The task
Please copy, exactly as they appear below, the lines from the one containing "def onMainsDeclaredAbsent (p" through the one containing "settle := .stopped".

**** Record set ****

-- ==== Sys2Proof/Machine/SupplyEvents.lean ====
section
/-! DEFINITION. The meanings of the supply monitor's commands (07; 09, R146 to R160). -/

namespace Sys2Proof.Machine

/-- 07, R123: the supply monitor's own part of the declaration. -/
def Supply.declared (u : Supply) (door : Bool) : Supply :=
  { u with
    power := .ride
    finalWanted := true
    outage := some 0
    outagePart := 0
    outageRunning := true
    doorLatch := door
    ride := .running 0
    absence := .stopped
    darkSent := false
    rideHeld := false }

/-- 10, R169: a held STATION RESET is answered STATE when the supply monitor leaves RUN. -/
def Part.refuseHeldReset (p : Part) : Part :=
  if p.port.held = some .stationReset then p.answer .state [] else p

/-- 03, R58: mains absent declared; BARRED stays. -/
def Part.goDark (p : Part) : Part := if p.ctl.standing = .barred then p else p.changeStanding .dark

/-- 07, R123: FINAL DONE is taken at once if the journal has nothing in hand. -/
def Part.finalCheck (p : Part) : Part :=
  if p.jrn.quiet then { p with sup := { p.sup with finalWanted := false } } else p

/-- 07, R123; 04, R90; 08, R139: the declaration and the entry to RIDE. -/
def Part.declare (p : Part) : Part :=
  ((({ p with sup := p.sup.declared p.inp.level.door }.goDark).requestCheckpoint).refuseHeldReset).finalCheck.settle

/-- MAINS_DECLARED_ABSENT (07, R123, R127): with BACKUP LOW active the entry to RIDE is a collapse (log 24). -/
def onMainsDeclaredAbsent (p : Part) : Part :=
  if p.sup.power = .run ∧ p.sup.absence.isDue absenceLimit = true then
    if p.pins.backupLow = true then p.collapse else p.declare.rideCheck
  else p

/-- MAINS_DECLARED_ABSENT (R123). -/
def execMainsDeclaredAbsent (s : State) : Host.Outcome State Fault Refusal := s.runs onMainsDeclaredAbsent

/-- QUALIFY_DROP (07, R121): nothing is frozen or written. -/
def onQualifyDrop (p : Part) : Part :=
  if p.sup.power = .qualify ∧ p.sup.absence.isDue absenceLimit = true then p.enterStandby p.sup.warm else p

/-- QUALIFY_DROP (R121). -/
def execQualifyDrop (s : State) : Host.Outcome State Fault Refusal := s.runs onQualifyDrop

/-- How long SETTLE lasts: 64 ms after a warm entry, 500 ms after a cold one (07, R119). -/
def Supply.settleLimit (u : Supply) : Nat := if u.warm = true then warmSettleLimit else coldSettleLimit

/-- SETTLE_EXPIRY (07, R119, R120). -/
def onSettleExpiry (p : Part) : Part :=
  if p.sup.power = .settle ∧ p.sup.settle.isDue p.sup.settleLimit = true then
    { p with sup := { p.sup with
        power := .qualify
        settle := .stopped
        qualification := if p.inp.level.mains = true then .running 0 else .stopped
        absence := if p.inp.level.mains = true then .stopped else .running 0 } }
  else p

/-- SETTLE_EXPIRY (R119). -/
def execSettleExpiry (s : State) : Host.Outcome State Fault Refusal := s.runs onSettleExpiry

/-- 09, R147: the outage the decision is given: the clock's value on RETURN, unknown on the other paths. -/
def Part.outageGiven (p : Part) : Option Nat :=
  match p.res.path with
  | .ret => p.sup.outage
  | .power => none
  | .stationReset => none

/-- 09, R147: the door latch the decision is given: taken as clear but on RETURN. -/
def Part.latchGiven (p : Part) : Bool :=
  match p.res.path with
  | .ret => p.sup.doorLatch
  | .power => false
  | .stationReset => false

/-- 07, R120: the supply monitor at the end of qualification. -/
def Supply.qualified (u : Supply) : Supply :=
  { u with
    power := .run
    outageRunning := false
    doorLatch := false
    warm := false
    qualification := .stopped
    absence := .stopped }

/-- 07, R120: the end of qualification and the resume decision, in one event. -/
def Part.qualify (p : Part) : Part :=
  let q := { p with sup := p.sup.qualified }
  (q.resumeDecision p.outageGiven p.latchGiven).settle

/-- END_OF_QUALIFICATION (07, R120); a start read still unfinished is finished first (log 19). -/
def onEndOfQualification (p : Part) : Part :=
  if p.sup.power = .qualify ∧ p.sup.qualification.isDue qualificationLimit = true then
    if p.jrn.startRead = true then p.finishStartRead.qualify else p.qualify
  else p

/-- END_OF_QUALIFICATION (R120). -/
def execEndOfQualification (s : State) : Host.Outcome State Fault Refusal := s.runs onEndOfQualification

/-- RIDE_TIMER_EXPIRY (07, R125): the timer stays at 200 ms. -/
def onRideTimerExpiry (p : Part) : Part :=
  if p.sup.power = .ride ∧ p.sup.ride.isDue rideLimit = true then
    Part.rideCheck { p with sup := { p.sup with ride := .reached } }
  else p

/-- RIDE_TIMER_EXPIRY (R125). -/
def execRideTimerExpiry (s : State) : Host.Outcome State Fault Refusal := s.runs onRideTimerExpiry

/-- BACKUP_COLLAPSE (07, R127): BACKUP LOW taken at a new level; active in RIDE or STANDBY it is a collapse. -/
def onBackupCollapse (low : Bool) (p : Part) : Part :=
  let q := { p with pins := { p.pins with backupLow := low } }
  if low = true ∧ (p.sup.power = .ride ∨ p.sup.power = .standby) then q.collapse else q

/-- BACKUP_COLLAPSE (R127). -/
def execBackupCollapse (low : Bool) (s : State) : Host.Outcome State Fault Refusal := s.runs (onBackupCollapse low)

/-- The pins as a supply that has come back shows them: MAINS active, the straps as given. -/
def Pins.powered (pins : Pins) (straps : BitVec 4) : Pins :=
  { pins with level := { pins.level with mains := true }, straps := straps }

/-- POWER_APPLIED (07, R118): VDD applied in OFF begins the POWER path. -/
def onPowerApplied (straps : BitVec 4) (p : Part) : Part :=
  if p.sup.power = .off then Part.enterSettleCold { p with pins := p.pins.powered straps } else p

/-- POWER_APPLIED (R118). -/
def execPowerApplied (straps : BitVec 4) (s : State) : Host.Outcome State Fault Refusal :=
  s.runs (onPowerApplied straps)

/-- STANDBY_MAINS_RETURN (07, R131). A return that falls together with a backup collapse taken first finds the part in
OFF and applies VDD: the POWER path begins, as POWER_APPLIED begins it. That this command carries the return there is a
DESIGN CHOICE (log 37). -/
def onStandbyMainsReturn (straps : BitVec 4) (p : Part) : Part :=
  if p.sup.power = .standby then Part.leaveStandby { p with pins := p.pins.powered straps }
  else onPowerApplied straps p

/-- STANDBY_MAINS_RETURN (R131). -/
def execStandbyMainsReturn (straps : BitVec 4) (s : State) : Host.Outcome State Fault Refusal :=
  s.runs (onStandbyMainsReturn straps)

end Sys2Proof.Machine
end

****
**** Record set ****

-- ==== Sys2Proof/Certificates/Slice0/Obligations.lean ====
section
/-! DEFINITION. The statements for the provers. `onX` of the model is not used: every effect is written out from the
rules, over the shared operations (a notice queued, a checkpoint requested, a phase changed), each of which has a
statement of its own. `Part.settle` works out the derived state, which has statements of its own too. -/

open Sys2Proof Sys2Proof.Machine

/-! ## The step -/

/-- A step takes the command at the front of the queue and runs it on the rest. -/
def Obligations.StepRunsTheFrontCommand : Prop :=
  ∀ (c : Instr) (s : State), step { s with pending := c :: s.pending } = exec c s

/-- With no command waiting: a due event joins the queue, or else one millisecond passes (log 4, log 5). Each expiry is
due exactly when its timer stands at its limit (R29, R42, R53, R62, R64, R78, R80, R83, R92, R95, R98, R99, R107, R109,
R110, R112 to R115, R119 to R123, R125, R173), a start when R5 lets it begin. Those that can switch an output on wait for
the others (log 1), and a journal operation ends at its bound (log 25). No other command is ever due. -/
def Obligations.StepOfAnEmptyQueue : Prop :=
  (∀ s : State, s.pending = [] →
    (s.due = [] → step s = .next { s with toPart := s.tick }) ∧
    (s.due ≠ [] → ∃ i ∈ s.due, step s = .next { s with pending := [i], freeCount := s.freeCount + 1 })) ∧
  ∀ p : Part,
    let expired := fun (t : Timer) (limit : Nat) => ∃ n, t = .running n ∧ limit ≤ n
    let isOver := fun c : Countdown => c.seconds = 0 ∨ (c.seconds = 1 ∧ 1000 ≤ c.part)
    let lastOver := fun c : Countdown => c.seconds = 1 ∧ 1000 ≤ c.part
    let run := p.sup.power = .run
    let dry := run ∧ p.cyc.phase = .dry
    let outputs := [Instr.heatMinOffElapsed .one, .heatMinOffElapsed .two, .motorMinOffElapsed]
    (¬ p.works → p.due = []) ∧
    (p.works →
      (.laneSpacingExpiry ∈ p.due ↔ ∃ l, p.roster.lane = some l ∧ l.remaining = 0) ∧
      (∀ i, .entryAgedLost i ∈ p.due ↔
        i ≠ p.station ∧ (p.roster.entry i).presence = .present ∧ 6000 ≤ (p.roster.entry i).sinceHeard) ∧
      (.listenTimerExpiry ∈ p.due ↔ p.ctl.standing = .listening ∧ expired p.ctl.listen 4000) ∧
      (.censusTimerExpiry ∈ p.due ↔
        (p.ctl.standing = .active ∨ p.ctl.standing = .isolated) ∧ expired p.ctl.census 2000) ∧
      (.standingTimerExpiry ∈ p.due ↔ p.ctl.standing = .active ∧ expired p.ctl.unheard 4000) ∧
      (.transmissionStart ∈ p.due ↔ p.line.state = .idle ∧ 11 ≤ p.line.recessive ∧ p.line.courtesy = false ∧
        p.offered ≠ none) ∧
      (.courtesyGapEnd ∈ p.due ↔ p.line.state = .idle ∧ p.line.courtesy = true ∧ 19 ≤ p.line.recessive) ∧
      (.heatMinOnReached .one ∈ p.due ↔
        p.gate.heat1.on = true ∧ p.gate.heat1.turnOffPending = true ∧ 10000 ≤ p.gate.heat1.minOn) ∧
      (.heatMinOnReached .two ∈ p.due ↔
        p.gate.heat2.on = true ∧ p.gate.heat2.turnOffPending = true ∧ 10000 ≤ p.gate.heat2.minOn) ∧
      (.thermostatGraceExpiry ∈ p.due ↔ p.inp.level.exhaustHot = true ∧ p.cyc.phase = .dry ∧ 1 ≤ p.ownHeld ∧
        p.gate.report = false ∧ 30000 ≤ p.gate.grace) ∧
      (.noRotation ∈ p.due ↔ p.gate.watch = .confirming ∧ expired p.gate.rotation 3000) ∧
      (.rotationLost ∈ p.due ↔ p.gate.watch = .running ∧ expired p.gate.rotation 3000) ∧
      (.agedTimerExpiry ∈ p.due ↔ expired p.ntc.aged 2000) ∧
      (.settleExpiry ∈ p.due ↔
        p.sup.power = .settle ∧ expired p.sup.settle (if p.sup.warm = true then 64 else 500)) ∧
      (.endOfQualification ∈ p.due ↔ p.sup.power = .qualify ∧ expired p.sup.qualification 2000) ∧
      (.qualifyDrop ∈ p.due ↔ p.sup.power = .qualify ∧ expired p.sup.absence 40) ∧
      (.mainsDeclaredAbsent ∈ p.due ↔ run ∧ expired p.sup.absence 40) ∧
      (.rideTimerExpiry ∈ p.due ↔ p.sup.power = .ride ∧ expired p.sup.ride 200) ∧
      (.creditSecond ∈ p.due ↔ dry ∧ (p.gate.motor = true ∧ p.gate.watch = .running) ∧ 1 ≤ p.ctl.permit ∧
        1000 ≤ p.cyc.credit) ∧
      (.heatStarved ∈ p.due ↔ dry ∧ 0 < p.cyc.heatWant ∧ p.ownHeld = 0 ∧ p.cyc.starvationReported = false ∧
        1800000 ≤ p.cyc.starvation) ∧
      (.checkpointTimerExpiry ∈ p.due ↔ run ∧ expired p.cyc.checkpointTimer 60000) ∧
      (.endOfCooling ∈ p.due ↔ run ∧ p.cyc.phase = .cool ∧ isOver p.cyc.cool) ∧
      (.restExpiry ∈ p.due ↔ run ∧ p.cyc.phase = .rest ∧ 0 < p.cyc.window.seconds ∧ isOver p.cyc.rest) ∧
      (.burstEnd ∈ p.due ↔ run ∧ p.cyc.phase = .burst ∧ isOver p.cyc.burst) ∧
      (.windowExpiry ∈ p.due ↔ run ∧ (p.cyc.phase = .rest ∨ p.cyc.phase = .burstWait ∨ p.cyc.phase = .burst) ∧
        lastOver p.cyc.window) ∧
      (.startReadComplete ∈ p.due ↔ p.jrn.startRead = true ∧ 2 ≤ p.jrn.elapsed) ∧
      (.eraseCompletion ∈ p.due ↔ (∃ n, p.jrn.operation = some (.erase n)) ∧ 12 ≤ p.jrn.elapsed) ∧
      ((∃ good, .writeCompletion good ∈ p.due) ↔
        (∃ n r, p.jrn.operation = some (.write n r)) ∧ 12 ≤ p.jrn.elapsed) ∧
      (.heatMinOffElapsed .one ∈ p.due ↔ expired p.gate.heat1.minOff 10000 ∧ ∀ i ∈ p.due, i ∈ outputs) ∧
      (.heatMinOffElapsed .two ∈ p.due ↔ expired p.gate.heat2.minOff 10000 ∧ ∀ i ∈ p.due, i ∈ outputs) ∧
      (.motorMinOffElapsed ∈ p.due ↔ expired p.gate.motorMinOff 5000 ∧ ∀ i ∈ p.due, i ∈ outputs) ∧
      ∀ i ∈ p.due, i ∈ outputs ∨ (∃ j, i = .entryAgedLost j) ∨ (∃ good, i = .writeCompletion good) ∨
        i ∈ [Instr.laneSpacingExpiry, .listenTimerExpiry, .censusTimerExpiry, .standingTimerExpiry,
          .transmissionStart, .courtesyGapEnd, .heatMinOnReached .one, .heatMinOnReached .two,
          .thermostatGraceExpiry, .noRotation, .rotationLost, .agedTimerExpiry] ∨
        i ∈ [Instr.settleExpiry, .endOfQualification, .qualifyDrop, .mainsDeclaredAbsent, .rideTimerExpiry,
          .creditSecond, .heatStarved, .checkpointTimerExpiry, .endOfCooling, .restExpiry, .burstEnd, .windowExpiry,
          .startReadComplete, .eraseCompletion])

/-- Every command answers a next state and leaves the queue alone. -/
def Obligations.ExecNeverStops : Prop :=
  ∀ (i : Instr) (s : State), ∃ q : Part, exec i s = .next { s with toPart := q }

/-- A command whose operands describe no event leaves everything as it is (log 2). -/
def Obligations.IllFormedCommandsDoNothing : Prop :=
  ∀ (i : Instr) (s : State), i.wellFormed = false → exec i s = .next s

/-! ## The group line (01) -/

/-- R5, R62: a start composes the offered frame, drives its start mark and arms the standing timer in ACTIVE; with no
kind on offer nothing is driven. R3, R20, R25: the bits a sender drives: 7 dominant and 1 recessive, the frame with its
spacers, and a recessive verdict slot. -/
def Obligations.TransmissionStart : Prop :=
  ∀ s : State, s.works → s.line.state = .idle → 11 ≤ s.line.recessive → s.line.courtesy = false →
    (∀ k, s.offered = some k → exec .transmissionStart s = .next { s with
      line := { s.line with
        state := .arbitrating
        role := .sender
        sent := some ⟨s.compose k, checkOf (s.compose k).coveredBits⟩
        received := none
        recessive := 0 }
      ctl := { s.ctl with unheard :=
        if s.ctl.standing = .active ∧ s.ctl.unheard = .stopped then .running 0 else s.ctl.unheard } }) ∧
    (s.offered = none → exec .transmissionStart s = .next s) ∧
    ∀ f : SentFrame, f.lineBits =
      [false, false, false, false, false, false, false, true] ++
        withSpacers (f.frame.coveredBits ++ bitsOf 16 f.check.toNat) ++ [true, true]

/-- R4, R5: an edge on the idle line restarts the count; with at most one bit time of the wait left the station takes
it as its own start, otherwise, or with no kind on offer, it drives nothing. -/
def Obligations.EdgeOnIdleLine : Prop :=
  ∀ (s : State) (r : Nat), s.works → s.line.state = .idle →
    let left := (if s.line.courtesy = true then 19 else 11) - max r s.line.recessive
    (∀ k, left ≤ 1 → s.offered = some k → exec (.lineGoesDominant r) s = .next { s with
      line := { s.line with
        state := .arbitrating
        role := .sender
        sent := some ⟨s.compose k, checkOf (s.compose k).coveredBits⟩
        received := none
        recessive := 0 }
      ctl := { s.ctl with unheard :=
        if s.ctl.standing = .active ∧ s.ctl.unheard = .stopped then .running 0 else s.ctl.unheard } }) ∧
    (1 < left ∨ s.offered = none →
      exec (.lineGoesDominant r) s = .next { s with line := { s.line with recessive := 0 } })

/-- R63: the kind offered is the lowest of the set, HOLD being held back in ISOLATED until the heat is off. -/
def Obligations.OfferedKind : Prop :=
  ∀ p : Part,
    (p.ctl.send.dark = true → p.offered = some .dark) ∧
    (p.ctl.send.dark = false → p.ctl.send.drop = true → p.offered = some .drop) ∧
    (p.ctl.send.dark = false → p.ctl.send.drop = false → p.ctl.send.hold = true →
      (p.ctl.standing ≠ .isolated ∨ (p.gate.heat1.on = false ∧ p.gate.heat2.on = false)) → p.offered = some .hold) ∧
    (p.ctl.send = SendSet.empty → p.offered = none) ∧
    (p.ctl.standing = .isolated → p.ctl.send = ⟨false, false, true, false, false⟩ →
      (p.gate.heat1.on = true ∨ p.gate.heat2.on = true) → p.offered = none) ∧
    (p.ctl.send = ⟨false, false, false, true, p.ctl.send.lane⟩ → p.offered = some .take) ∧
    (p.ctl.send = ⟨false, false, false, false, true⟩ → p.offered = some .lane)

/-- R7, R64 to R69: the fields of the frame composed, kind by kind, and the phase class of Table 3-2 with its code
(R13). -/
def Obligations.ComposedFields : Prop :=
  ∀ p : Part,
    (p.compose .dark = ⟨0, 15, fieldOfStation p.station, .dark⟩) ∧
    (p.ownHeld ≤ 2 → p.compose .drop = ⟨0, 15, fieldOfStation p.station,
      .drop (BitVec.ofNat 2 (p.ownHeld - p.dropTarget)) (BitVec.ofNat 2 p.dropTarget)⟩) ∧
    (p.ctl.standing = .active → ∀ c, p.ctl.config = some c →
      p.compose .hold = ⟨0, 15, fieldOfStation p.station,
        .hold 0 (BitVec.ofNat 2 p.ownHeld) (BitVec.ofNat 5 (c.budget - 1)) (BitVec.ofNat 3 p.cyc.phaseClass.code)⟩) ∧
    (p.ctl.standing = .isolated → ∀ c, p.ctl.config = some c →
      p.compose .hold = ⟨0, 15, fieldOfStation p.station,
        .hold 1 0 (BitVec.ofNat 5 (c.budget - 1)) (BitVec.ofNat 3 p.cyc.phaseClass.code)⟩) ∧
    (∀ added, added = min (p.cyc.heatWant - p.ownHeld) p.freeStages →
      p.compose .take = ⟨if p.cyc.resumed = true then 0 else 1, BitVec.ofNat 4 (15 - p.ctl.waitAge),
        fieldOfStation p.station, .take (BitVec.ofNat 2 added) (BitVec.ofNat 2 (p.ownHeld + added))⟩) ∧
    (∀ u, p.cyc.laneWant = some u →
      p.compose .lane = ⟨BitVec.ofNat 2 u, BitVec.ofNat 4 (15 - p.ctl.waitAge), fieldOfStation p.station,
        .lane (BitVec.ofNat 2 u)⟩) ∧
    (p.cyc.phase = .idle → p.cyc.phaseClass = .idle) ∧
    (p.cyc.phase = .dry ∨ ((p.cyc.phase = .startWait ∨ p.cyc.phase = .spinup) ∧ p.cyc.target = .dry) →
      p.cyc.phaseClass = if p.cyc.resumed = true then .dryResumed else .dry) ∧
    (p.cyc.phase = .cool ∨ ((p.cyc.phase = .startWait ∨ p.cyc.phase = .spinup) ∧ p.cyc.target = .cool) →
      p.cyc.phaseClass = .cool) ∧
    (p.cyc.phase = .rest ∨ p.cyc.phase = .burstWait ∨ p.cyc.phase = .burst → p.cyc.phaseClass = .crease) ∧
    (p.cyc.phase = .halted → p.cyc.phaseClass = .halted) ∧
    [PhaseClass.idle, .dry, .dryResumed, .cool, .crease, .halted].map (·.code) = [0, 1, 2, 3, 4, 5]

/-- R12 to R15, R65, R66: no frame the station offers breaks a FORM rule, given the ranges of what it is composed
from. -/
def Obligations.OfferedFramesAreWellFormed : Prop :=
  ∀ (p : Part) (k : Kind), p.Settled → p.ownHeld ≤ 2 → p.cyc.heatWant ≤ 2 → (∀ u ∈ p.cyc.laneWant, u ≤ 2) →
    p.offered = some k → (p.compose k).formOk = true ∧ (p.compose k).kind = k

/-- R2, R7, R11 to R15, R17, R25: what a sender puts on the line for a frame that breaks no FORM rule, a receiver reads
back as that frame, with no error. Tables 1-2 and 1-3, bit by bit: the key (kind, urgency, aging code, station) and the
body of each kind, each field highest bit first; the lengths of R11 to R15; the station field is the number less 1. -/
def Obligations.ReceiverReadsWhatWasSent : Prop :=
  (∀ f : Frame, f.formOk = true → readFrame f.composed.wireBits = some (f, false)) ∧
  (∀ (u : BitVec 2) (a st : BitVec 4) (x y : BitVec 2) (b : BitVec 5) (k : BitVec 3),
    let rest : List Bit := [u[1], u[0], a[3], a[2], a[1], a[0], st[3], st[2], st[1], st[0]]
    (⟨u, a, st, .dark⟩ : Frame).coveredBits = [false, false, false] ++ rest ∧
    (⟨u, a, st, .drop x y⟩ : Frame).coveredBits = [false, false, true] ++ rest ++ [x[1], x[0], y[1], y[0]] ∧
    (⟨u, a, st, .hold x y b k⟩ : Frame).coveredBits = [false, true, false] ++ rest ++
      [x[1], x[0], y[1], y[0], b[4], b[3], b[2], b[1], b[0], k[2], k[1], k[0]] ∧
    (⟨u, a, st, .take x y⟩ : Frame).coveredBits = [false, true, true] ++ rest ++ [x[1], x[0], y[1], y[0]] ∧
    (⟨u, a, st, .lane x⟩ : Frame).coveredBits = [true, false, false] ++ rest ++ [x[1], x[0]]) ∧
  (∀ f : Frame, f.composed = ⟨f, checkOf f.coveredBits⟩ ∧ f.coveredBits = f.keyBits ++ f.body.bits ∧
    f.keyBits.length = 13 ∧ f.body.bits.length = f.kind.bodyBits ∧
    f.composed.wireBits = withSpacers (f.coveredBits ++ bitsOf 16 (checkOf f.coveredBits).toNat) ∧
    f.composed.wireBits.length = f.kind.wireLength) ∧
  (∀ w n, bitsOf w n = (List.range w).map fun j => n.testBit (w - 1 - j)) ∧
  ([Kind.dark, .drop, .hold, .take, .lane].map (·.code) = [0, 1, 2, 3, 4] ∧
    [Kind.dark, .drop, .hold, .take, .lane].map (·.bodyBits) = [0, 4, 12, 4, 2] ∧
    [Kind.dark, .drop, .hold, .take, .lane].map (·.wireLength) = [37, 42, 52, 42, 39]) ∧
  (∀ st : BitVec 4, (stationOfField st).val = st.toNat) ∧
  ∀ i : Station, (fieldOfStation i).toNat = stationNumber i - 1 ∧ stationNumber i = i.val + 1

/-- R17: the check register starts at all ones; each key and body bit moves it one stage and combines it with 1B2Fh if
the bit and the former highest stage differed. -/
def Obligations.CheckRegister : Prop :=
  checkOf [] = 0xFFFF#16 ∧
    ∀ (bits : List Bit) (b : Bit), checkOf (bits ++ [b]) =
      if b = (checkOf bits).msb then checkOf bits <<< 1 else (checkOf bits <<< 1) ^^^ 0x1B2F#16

****

Task output
def onMainsDeclaredAbsent (p : Part) : Part :=
  if p.sup.power = .run ∧ p.sup.absence.isDue absenceLimit = true then
    if p.pins.backupLow = true then p.collapse else p.declare.rideCheck
  else p

/-- MAINS_DECLARED_ABSENT (R123). -/
def execMainsDeclaredAbsent (s : State) : Host.Outcome State Fault Refusal := s.runs onMainsDeclaredAbsent

/-- QUALIFY_DROP (07, R121): nothing is frozen or written. -/
def onQualifyDrop (p : Part) : Part :=
  if p.sup.power = .qualify ∧ p.sup.absence.isDue absenceLimit = true then p.enterStandby p.sup.warm else p

/-- QUALIFY_DROP (R121). -/
def execQualifyDrop (s : State) : Host.Outcome State Fault Refusal := s.runs onQualifyDrop

/-- How long SETTLE lasts: 64 ms after a warm entry, 500 ms after a cold one (07, R119). -/
def Supply.settleLimit (u : Supply) : Nat := if u.warm = true then warmSettleLimit else coldSettleLimit

/-- SETTLE_EXPIRY (07, R119, R120). -/
def onSettleExpiry (p : Part) : Part :=
  if p.sup.power = .settle ∧ p.sup.settle.isDue p.sup.settleLimit = true then
    { p with sup := { p.sup with
        power := .qualify
        settle := .stopped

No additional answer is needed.